**ASSIGNED TASK:** Starting with the line that contains "y.y0 := rfl" and stopping after the line that contains "y.y3 := rfl", return each line below exactly as written, with no others.

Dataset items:
--------------------------------

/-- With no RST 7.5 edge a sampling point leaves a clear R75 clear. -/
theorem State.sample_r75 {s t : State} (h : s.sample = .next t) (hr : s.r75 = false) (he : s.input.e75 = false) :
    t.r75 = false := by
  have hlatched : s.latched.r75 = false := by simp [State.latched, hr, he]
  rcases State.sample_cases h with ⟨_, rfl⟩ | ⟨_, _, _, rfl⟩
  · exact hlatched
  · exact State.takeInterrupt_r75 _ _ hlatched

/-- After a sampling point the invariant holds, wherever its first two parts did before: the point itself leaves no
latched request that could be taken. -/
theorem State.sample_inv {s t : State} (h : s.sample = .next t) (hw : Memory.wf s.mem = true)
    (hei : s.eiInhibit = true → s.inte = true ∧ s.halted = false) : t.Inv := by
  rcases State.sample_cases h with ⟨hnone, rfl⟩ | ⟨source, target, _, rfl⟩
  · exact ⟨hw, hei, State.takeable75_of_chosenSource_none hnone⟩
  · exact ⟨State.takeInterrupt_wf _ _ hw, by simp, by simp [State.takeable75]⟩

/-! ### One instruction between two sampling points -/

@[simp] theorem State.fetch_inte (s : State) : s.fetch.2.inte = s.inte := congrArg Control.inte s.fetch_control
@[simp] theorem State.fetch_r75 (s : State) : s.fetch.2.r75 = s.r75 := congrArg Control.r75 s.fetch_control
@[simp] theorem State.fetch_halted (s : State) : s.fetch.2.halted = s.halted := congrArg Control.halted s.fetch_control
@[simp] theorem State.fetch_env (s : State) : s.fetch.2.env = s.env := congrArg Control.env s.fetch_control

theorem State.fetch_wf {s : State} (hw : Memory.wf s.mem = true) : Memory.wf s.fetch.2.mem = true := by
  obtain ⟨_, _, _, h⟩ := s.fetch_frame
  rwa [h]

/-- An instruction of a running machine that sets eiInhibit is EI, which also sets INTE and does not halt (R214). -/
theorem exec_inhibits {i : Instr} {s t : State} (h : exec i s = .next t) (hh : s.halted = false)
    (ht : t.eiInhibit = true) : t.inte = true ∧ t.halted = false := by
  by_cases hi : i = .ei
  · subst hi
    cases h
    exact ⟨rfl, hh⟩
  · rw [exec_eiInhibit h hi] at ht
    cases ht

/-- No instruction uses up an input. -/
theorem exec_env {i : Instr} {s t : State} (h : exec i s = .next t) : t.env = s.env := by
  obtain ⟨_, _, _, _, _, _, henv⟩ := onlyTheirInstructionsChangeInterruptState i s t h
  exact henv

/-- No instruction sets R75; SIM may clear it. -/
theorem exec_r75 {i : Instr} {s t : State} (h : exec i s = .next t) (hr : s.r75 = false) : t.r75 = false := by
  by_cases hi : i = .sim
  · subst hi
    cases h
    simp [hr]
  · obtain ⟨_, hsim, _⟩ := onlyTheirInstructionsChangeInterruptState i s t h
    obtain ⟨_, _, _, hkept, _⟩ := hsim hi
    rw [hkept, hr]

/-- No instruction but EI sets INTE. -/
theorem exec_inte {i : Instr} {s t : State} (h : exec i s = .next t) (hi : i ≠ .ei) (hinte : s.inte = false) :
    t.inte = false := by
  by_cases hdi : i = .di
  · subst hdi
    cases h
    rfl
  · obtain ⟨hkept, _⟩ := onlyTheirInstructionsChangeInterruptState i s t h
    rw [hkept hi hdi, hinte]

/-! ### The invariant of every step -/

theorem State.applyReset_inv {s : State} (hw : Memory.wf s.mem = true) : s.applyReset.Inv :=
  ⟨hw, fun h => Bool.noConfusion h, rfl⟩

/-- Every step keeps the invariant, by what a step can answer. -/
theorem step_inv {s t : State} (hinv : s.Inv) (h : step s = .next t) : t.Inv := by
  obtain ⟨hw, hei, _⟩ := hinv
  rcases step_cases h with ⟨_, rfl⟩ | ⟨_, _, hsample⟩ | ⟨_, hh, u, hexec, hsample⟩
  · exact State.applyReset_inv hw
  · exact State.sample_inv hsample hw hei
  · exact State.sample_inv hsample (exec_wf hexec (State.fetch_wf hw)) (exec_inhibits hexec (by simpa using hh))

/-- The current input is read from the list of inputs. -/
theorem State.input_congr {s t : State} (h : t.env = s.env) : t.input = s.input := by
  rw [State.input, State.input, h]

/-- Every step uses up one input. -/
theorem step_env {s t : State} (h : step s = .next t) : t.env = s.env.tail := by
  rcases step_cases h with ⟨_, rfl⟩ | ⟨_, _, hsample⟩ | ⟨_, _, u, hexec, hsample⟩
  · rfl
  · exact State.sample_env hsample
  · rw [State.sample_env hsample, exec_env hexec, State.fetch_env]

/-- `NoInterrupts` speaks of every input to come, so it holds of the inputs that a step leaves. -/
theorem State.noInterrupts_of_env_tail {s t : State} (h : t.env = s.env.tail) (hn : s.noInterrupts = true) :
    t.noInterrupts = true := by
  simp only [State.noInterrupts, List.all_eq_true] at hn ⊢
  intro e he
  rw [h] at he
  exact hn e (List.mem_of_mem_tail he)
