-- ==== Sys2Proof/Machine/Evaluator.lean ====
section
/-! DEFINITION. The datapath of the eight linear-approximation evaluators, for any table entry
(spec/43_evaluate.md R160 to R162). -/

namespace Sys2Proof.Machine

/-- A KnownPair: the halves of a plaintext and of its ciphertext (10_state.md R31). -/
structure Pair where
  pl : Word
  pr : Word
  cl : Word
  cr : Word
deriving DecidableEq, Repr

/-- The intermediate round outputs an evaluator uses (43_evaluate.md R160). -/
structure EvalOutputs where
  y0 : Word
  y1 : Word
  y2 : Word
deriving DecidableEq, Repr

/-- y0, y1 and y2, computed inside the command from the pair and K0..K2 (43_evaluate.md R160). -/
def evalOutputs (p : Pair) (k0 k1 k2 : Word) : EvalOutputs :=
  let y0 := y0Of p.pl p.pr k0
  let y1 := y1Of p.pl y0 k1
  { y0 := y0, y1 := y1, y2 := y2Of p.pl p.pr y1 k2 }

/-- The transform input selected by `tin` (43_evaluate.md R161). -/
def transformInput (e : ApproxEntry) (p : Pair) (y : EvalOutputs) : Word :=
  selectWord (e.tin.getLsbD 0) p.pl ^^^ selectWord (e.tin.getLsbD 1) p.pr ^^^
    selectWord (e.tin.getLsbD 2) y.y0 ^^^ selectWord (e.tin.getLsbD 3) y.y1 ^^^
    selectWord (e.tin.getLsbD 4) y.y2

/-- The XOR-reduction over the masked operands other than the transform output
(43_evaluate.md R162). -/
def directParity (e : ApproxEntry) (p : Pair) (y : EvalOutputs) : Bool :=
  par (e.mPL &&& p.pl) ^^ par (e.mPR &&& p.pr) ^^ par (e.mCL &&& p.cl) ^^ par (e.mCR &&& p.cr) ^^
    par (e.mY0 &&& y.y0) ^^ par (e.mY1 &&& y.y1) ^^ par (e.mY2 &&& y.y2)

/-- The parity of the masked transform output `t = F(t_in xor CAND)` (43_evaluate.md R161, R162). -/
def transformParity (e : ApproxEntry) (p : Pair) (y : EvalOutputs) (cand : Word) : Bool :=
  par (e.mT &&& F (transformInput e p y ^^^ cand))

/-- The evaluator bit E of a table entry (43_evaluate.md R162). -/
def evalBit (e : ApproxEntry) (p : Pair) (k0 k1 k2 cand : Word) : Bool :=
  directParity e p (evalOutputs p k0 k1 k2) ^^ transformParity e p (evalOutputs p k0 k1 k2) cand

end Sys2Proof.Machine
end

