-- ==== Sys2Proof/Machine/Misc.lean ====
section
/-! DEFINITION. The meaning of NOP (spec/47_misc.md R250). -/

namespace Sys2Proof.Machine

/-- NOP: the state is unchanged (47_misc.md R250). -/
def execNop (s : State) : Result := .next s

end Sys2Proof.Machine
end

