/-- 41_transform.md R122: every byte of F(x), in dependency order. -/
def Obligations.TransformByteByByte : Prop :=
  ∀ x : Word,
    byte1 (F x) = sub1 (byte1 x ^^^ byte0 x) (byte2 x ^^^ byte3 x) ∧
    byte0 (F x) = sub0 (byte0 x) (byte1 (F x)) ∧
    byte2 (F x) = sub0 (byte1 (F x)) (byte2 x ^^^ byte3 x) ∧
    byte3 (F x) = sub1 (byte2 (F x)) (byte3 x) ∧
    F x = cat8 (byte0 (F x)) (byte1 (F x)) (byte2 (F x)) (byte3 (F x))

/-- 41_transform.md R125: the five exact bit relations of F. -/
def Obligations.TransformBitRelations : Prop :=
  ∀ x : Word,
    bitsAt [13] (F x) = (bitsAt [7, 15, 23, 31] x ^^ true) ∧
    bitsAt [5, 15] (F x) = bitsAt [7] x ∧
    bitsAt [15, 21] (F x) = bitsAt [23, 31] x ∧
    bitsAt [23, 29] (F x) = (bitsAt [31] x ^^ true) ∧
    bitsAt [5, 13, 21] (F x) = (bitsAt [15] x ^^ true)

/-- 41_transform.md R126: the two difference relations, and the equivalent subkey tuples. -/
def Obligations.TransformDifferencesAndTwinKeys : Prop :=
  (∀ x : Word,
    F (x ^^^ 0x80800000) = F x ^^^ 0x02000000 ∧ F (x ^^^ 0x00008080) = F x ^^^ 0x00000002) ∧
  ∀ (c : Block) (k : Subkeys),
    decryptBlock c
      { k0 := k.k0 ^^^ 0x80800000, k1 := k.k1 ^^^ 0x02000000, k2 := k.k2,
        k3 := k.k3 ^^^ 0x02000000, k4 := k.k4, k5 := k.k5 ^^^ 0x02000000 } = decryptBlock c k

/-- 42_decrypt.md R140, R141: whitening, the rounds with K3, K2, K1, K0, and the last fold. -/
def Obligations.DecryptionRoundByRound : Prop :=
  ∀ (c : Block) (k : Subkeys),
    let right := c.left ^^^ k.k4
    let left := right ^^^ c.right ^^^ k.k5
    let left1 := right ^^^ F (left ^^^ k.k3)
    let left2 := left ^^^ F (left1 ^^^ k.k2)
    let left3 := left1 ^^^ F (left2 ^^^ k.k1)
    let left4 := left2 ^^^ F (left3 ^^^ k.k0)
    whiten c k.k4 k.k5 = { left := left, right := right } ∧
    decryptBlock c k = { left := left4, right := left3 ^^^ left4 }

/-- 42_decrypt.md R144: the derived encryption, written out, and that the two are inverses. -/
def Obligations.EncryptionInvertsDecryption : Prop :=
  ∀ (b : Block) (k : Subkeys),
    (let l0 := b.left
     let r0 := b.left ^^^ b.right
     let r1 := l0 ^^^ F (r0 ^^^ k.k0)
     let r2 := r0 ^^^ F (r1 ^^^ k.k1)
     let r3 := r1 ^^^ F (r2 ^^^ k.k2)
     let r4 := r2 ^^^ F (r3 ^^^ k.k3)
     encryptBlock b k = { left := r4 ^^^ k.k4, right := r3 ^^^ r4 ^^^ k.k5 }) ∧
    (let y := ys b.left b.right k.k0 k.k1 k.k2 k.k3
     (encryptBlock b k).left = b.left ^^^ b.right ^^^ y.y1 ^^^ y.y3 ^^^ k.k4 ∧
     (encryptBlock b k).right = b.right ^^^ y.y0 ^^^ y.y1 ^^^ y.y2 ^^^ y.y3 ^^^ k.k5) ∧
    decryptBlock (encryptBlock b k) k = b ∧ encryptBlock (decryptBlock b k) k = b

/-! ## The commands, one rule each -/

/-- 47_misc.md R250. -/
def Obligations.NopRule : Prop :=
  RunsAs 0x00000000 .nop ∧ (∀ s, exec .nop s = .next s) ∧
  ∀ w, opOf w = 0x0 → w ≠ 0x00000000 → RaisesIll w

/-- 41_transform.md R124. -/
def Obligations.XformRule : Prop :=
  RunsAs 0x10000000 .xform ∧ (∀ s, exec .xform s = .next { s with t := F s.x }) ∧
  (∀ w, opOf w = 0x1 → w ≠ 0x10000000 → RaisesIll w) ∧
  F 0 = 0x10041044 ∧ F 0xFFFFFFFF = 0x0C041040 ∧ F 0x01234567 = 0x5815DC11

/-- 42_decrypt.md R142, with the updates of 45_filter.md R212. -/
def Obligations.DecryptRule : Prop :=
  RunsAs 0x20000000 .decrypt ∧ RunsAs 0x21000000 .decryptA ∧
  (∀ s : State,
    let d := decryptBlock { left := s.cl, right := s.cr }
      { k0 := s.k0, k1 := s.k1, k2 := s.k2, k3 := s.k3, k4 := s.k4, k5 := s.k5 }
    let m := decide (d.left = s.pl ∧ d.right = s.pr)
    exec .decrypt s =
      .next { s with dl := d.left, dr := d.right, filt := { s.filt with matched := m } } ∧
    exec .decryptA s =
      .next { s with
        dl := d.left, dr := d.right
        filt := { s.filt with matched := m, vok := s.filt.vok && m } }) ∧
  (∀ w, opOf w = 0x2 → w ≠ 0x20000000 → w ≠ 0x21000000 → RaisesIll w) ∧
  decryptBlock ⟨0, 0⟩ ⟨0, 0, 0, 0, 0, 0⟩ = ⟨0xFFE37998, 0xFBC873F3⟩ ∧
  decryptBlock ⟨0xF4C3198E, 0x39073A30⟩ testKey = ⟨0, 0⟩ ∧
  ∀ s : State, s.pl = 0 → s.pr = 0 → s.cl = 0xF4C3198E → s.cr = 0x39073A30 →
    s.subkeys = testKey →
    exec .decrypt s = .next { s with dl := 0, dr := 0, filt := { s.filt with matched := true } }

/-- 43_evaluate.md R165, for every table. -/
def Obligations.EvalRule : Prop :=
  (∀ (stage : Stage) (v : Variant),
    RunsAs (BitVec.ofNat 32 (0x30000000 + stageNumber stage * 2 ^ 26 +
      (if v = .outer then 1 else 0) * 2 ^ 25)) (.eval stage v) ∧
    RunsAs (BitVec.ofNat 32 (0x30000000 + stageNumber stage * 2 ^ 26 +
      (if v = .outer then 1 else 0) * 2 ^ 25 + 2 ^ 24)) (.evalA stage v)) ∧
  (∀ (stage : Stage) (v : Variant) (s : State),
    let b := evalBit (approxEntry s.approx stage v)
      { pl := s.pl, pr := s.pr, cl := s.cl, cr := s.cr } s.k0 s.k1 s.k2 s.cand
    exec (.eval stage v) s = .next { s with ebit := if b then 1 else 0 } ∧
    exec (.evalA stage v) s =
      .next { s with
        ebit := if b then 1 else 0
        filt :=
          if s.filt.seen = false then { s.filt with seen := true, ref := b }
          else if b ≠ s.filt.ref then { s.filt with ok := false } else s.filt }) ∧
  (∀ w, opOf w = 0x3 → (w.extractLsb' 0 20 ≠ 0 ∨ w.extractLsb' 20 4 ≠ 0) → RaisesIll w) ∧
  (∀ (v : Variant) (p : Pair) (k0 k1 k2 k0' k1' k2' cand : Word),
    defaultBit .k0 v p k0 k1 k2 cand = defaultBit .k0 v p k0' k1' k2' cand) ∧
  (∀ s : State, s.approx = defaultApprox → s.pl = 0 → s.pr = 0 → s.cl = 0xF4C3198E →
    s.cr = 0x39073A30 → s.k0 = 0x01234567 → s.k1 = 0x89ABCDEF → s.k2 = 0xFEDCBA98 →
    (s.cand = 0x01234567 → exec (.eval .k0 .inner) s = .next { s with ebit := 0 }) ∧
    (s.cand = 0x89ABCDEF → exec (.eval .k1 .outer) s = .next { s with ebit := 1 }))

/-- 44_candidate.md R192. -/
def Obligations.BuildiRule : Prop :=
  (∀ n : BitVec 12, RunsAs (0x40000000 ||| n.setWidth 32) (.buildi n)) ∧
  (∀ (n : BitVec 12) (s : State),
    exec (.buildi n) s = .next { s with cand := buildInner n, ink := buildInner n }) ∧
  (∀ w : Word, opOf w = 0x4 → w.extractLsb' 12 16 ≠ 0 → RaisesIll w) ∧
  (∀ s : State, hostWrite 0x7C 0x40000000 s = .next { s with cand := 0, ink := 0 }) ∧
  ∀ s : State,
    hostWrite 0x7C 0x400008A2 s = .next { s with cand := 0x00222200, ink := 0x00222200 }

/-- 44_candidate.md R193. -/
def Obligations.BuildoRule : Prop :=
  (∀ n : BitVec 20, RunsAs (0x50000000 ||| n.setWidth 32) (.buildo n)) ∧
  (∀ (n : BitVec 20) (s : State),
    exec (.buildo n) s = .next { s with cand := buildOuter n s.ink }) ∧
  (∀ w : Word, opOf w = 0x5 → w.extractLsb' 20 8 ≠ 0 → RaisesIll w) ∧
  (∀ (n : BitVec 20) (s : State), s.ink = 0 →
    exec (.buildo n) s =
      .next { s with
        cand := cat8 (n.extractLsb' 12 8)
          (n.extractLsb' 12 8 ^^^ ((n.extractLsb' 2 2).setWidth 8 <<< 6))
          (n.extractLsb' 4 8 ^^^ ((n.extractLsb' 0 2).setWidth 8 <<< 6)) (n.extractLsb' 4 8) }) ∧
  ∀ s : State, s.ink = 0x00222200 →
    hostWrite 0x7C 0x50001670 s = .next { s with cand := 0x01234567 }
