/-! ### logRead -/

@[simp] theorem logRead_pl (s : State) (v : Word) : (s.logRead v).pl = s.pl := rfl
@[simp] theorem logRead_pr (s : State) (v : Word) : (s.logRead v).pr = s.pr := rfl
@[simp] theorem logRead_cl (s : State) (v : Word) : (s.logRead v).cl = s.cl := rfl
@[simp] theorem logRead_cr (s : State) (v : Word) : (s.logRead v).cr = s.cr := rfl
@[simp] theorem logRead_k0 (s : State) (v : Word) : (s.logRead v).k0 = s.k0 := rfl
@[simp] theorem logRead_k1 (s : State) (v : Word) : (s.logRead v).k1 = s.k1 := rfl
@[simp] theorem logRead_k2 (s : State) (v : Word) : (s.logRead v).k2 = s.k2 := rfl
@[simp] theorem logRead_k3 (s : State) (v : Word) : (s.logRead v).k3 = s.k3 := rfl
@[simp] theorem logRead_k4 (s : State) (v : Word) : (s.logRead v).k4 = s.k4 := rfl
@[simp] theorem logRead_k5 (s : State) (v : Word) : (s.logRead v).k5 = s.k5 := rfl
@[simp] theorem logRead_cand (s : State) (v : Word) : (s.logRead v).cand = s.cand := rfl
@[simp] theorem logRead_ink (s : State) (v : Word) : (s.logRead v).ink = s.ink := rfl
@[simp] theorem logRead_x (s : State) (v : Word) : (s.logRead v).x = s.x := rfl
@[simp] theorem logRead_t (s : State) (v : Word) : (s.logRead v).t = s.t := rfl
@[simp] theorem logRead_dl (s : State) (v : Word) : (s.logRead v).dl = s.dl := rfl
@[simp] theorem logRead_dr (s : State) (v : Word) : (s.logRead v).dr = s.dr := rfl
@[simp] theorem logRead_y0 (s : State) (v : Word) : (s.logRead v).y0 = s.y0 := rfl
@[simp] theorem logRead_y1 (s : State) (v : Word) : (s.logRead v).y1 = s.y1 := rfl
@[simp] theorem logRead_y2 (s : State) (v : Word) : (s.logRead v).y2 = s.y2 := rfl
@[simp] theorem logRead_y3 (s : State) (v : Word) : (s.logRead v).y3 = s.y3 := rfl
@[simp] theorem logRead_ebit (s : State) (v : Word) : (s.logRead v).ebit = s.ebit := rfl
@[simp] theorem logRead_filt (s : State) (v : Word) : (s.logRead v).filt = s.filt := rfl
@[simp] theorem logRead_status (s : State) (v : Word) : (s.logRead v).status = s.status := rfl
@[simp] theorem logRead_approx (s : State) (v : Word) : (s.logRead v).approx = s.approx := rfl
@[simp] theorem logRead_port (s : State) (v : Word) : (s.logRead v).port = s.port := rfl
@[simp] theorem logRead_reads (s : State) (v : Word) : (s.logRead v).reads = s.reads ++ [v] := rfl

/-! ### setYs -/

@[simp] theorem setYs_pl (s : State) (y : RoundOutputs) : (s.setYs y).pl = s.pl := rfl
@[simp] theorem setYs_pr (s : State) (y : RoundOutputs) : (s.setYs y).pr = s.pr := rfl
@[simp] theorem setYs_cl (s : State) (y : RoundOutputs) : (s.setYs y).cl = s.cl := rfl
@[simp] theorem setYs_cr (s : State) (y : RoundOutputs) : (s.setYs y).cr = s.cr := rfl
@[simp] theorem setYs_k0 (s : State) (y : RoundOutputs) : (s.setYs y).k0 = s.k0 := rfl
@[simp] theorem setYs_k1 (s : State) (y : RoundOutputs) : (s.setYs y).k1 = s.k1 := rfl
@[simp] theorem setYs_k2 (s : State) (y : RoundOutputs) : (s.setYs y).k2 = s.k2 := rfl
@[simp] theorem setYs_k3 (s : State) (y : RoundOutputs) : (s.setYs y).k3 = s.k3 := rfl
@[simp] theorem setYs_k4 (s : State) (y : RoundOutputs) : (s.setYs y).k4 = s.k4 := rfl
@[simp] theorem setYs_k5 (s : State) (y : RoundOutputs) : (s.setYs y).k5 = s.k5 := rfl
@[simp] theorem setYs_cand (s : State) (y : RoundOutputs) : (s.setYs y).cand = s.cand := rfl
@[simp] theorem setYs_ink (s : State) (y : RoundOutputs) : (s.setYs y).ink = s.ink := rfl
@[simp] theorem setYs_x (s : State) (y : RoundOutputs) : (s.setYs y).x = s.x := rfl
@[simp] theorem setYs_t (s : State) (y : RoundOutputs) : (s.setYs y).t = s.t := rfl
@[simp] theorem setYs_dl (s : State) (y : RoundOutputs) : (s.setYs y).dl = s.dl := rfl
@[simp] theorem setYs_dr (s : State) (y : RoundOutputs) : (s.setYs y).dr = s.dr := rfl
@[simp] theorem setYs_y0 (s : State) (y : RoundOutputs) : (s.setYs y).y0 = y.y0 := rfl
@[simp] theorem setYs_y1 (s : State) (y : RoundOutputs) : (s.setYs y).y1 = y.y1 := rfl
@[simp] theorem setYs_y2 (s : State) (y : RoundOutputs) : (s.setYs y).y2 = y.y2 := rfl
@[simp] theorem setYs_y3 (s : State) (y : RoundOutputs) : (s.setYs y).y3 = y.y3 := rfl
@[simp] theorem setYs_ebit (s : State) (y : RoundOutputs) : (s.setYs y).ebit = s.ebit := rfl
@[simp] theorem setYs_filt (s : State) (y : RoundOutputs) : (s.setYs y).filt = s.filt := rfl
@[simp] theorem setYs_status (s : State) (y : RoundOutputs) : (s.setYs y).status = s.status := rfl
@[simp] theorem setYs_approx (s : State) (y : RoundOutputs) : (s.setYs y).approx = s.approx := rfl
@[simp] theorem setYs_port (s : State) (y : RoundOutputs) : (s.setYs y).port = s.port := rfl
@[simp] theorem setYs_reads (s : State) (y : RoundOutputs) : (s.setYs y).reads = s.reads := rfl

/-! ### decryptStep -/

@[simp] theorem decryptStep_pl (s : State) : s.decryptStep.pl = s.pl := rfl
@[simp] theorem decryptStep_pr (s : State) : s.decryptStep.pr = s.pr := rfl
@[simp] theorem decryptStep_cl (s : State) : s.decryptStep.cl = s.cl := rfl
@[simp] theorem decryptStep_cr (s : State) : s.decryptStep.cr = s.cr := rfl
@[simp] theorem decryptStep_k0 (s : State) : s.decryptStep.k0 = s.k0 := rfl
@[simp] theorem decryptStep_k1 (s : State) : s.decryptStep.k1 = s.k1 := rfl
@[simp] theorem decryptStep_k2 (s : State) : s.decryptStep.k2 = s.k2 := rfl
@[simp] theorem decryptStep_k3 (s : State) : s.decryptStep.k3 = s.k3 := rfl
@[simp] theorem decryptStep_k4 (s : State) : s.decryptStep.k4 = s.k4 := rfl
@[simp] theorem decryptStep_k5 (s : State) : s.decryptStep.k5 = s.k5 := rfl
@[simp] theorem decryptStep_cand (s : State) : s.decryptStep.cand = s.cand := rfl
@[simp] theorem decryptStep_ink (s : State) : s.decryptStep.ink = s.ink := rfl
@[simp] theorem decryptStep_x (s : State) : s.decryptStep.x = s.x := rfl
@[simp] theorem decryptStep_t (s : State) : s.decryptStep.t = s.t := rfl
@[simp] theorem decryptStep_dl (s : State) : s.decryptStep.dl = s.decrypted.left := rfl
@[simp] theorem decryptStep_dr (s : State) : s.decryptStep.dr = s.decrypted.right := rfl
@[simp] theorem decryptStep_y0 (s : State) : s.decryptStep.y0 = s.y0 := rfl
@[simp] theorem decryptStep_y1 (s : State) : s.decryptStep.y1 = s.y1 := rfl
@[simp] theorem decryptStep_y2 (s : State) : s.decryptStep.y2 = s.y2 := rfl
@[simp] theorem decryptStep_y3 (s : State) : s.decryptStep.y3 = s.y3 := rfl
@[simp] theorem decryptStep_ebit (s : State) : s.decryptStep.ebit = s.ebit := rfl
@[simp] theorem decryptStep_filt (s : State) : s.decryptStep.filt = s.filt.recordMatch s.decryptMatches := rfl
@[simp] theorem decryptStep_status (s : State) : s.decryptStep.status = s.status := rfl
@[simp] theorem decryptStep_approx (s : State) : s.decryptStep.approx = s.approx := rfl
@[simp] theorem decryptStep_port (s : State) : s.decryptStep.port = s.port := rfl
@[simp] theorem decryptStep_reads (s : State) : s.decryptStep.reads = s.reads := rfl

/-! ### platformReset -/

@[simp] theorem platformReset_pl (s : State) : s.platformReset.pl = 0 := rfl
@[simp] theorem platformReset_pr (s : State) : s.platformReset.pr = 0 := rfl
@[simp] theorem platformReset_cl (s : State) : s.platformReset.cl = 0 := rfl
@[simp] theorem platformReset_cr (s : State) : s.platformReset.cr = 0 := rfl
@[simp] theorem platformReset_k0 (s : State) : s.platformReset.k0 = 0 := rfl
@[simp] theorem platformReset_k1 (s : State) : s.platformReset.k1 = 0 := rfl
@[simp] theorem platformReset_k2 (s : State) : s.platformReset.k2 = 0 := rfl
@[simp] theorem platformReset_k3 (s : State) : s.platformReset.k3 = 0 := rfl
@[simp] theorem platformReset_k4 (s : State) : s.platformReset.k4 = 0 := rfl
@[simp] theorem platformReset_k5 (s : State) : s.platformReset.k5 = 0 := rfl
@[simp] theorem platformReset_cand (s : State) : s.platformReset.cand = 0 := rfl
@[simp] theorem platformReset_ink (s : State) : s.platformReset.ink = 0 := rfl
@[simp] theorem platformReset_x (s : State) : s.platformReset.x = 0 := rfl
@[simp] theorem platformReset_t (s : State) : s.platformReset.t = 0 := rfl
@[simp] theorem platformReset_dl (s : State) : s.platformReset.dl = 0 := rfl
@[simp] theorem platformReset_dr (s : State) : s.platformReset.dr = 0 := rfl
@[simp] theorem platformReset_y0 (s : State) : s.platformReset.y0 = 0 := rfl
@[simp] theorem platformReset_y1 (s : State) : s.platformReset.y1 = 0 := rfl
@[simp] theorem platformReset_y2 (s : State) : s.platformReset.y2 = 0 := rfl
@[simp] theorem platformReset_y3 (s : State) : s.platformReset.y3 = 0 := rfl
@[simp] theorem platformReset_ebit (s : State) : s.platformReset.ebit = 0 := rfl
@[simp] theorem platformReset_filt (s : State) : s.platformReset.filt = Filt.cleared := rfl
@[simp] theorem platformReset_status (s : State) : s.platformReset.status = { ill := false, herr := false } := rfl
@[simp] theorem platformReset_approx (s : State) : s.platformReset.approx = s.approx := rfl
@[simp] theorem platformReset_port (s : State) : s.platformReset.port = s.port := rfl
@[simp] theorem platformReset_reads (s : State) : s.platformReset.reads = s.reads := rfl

--------------------------------

**COMPLETED EXERCISE:**
@[simp] theorem setYs_y0 (s : State) (y : RoundOutputs) : (s.setYs y).y0 = y.y0 := rfl
@[simp] theorem setYs_y1 (s : State) (y : RoundOutputs) : (s.setYs y).y1 = y.y1 := rfl
@[simp] theorem setYs_y2 (s : State) (y : RoundOutputs) : (s.setYs y).y2 = y.y2 := rfl
@[simp] theorem setYs_y3 (s : State) (y : RoundOutputs) : (s.setYs y).y3 = y.y3 := rfl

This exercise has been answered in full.